What is needed
What lines below contain the word "slices"? Please pull each one out.
━━━━━━━━━━━━━━━━━━━━━━━━━━━━━━
@[simp] theorem State.fresh_fields :
    (s.fresh).pending = s.pending ∧ (s.fresh).tick = s.tick ∧ (s.fresh).wet = s.wet ∧ (s.fresh).sent = s.sent ∧
    (s.fresh).freeCtr = s.freeCtr ∧ (s.fresh).nextId = s.nextId + 1 ∧ (s.fresh).mod = s.mod ∧ (s.fresh).sec = s.sec ∧
    (s.fresh).dram = s.dram ∧ (s.fresh).losses = s.losses ∧ (s.fresh).poison = s.poison ∧
    (s.fresh).hostMem = s.hostMem ∧ (s.fresh).slices = s.slices ∧ (s.fresh).memCounters = s.memCounters ∧
    (s.fresh).cistern = s.cistern ∧ (s.fresh).cisMiss = s.cisMiss ∧ (s.fresh).cisInq = s.cisInq ∧
    (s.fresh).cisDead = s.cisDead ∧ (s.fresh).cisCounters = s.cisCounters ∧ (s.fresh).adminHeld = s.adminHeld ∧
    (s.fresh).flights = s.flights ∧ (s.fresh).issues = s.issues ∧ (s.fresh).walks = s.walks ∧
    (s.fresh).stackLocal = s.stackLocal ∧ (s.fresh).localActive = s.localActive ∧
    (s.fresh).layoutRejected = s.layoutRejected ∧ (s.fresh).keepCap = s.keepCap ∧
    (s.fresh).deadPoison = s.deadPoison ∧ (s.fresh).capClamped = s.capClamped ∧ (s.fresh).keepSweep = s.keepSweep ∧
    (s.fresh).ctxs = s.ctxs ∧ (s.fresh).objs = s.objs ∧ (s.fresh).kernels = s.kernels ∧
    (s.fresh).pendingOrder = s.pendingOrder ∧ (s.fresh).ctxEnable = s.ctxEnable ∧ (s.fresh).ctxActive = s.ctxActive ∧
    (s.fresh).ctxBase = s.ctxBase ∧ (s.fresh).ctxBaseActive = s.ctxBaseActive ∧ (s.fresh).bar4Base = s.bar4Base ∧
    (s.fresh).bar4Blocked = s.bar4Blocked ∧ (s.fresh).fns = s.fns ∧ (s.fresh).nVf = s.nVf ∧ (s.fresh).ats = s.ats ∧
    (s.fresh).invalid = s.invalid ∧ (s.fresh).copyNext = s.copyNext ∧ (s.fresh).tiles = s.tiles ∧
    (s.fresh).sluices = s.sluices ∧ (s.fresh).lines = s.lines ∧ (s.fresh).sync = s.sync ∧ (s.fresh).fab = s.fab ∧
    (s.fresh).timed = s.timed ∧ (s.fresh).power = s.power ∧ (s.fresh).gauge = s.gauge ∧ (s.fresh).hal = s.hal ∧
    (s.fresh).repair = s.repair ∧ (s.fresh).hdwk = s.hdwk :=
  ⟨rfl, rfl, rfl, rfl, rfl, rfl, rfl, rfl, rfl, rfl, rfl, rfl, rfl, rfl, rfl, rfl, rfl, rfl, rfl, rfl, rfl, rfl, rfl, rfl, rfl, rfl, rfl, rfl, rfl, rfl, rfl, rfl, rfl, rfl, rfl, rfl, rfl, rfl, rfl, rfl, rfl, rfl, rfl, rfl, rfl, rfl, rfl, rfl, rfl, rfl, rfl, rfl, rfl, rfl, rfl, rfl⟩

@[simp] theorem State.setTile_fields (n : Nat) (x : Tile) :
    (s.setTile n x).pending = s.pending ∧ (s.setTile n x).tick = s.tick ∧ (s.setTile n x).wet = s.wet ∧
    (s.setTile n x).sent = s.sent ∧ (s.setTile n x).freeCtr = s.freeCtr ∧ (s.setTile n x).nextId = s.nextId ∧
    (s.setTile n x).mod = s.mod ∧ (s.setTile n x).sec = s.sec ∧ (s.setTile n x).dram = s.dram ∧
    (s.setTile n x).losses = s.losses ∧ (s.setTile n x).poison = s.poison ∧ (s.setTile n x).hostMem = s.hostMem ∧
    (s.setTile n x).slices = s.slices ∧ (s.setTile n x).memCounters = s.memCounters ∧
    (s.setTile n x).cistern = s.cistern ∧ (s.setTile n x).cisMiss = s.cisMiss ∧ (s.setTile n x).cisInq = s.cisInq ∧
    (s.setTile n x).cisDead = s.cisDead ∧ (s.setTile n x).cisCounters = s.cisCounters ∧
    (s.setTile n x).adminHeld = s.adminHeld ∧ (s.setTile n x).flights = s.flights ∧
    (s.setTile n x).issues = s.issues ∧ (s.setTile n x).walks = s.walks ∧ (s.setTile n x).stackLocal = s.stackLocal ∧
    (s.setTile n x).localActive = s.localActive ∧ (s.setTile n x).layoutRejected = s.layoutRejected ∧
    (s.setTile n x).keepCap = s.keepCap ∧ (s.setTile n x).deadPoison = s.deadPoison ∧
    (s.setTile n x).capClamped = s.capClamped ∧ (s.setTile n x).keepSweep = s.keepSweep ∧
    (s.setTile n x).ctxs = s.ctxs ∧ (s.setTile n x).objs = s.objs ∧ (s.setTile n x).kernels = s.kernels ∧
    (s.setTile n x).pendingOrder = s.pendingOrder ∧ (s.setTile n x).ctxEnable = s.ctxEnable ∧
    (s.setTile n x).ctxActive = s.ctxActive ∧ (s.setTile n x).ctxBase = s.ctxBase ∧
    (s.setTile n x).ctxBaseActive = s.ctxBaseActive ∧ (s.setTile n x).bar4Base = s.bar4Base ∧
    (s.setTile n x).bar4Blocked = s.bar4Blocked ∧ (s.setTile n x).fns = s.fns ∧ (s.setTile n x).nVf = s.nVf ∧
    (s.setTile n x).ats = s.ats ∧ (s.setTile n x).invalid = s.invalid ∧ (s.setTile n x).copyNext = s.copyNext ∧
    (s.setTile n x).tiles = tabSet s.tiles Tile.reset n x ∧ (s.setTile n x).sluices = s.sluices ∧
    (s.setTile n x).lines = s.lines ∧ (s.setTile n x).sync = s.sync ∧ (s.setTile n x).fab = s.fab ∧
    (s.setTile n x).timed = s.timed ∧ (s.setTile n x).power = s.power ∧ (s.setTile n x).gauge = s.gauge ∧
    (s.setTile n x).hal = s.hal ∧ (s.setTile n x).repair = s.repair ∧ (s.setTile n x).hdwk = s.hdwk :=
  ⟨rfl, rfl, rfl, rfl, rfl, rfl, rfl, rfl, rfl, rfl, rfl, rfl, rfl, rfl, rfl, rfl, rfl, rfl, rfl, rfl, rfl, rfl, rfl, rfl, rfl, rfl, rfl, rfl, rfl, rfl, rfl, rfl, rfl, rfl, rfl, rfl, rfl, rfl, rfl, rfl, rfl, rfl, rfl, rfl, rfl, rfl, rfl, rfl, rfl, rfl, rfl, rfl, rfl, rfl, rfl, rfl⟩
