@[simp] theorem State.applyLayout_frame :
    s.applyLayout.pending = s.pending ∧ s.applyLayout.tick = s.tick ∧ s.applyLayout.wet = s.wet ∧
    s.applyLayout.sent = s.sent ∧ s.applyLayout.freeCtr = s.freeCtr ∧ s.applyLayout.nextId = s.nextId ∧
    s.applyLayout.mod = s.mod ∧ s.applyLayout.sec = s.sec ∧ s.applyLayout.hostMem = s.hostMem ∧
    s.applyLayout.memCounters = s.memCounters ∧ s.applyLayout.cistern = s.cistern ∧
    s.applyLayout.cisMiss = s.cisMiss ∧ s.applyLayout.cisInq = s.cisInq ∧ s.applyLayout.cisDead = s.cisDead ∧
    s.applyLayout.cisCounters = s.cisCounters ∧ s.applyLayout.adminHeld = s.adminHeld ∧
    s.applyLayout.flights = s.flights ∧ s.applyLayout.issues = s.issues ∧ s.applyLayout.walks = s.walks ∧
    s.applyLayout.stackLocal = s.stackLocal ∧ s.applyLayout.layoutRejected = s.layoutRejected ∧
    s.applyLayout.keepCap = s.keepCap ∧ s.applyLayout.deadPoison = s.deadPoison ∧
    s.applyLayout.capClamped = s.capClamped ∧ s.applyLayout.keepSweep = s.keepSweep ∧ s.applyLayout.ctxs = s.ctxs ∧
    s.applyLayout.kernels = s.kernels ∧ s.applyLayout.pendingOrder = s.pendingOrder ∧
    s.applyLayout.ctxEnable = s.ctxEnable ∧ s.applyLayout.ctxActive = s.ctxActive ∧
    s.applyLayout.ctxBase = s.ctxBase ∧ s.applyLayout.ctxBaseActive = s.ctxBaseActive ∧
    s.applyLayout.bar4Base = s.bar4Base ∧ s.applyLayout.bar4Blocked = s.bar4Blocked ∧ s.applyLayout.fns = s.fns ∧
    s.applyLayout.nVf = s.nVf ∧ s.applyLayout.ats = s.ats ∧ s.applyLayout.invalid = s.invalid ∧
    s.applyLayout.copyNext = s.copyNext ∧ s.applyLayout.tiles = s.tiles ∧ s.applyLayout.sluices = s.sluices ∧
    s.applyLayout.lines = s.lines ∧ s.applyLayout.sync = s.sync ∧ s.applyLayout.fab = s.fab ∧
    s.applyLayout.timed = s.timed ∧ s.applyLayout.power = s.power ∧ s.applyLayout.gauge = { s.gauge with
      slots := if s.stackLocal = s.localActive then s.gauge.slots else [] } ∧
    s.applyLayout.hal = s.hal ∧ s.applyLayout.repair = s.repair ∧ s.applyLayout.hdwk = s.hdwk := by
  unfold State.applyLayout
  try dsimp only
  repeat' split
  all_goals simp

@[simp] theorem State.applyStaged_frame :
    s.applyStaged.pending = s.pending ∧ s.applyStaged.tick = s.tick ∧ s.applyStaged.wet = s.wet ∧
    s.applyStaged.sent = s.sent ∧ s.applyStaged.freeCtr = s.freeCtr ∧ s.applyStaged.nextId = s.nextId ∧
    s.applyStaged.mod = s.mod ∧ s.applyStaged.sec = s.sec ∧ s.applyStaged.hostMem = s.hostMem ∧
    s.applyStaged.memCounters = s.memCounters ∧ s.applyStaged.cistern = s.cistern ∧
    s.applyStaged.cisMiss = s.cisMiss ∧ s.applyStaged.cisInq = s.cisInq ∧ s.applyStaged.cisDead = s.cisDead ∧
    s.applyStaged.cisCounters = s.cisCounters ∧ s.applyStaged.adminHeld = s.adminHeld ∧
    s.applyStaged.flights = s.flights ∧ s.applyStaged.issues = s.issues ∧ s.applyStaged.walks = s.walks ∧
    s.applyStaged.stackLocal = s.stackLocal ∧ s.applyStaged.layoutRejected = s.layoutRejected ∧
    s.applyStaged.keepCap = s.keepCap ∧ s.applyStaged.deadPoison = s.deadPoison ∧
    s.applyStaged.capClamped = s.capClamped ∧ s.applyStaged.keepSweep = s.keepSweep ∧ s.applyStaged.ctxs = s.ctxs ∧
    s.applyStaged.kernels = s.kernels ∧ s.applyStaged.pendingOrder = s.pendingOrder ∧
    s.applyStaged.ctxEnable = s.ctxEnable ∧ s.applyStaged.ctxBase = s.ctxBase ∧ s.applyStaged.bar4Base = s.bar4Base ∧
    s.applyStaged.bar4Blocked = s.bar4Blocked ∧ s.applyStaged.fns = s.fns ∧ s.applyStaged.nVf = s.nVf ∧
    s.applyStaged.ats = s.ats ∧ s.applyStaged.invalid = s.invalid ∧ s.applyStaged.copyNext = s.copyNext ∧
    s.applyStaged.tiles = s.tiles ∧ s.applyStaged.sluices = s.sluices ∧ s.applyStaged.lines = s.lines ∧
    s.applyStaged.fab = s.fab ∧ s.applyStaged.timed = s.timed ∧ s.applyStaged.power = s.power ∧
    s.applyStaged.repair = s.repair ∧ s.applyStaged.hdwk = s.hdwk := by
  unfold State.applyStaged
  try dsimp only
  all_goals simp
━━━━━━━━━━━━━━━━━━━━━━━━━━━━━━
Output of the task
    (s.fresh).hostMem = s.hostMem ∧ (s.fresh).slices = s.slices ∧ (s.fresh).memCounters = s.memCounters ∧
    (s.setTile n x).slices = s.slices ∧ (s.setTile n x).memCounters = s.memCounters ∧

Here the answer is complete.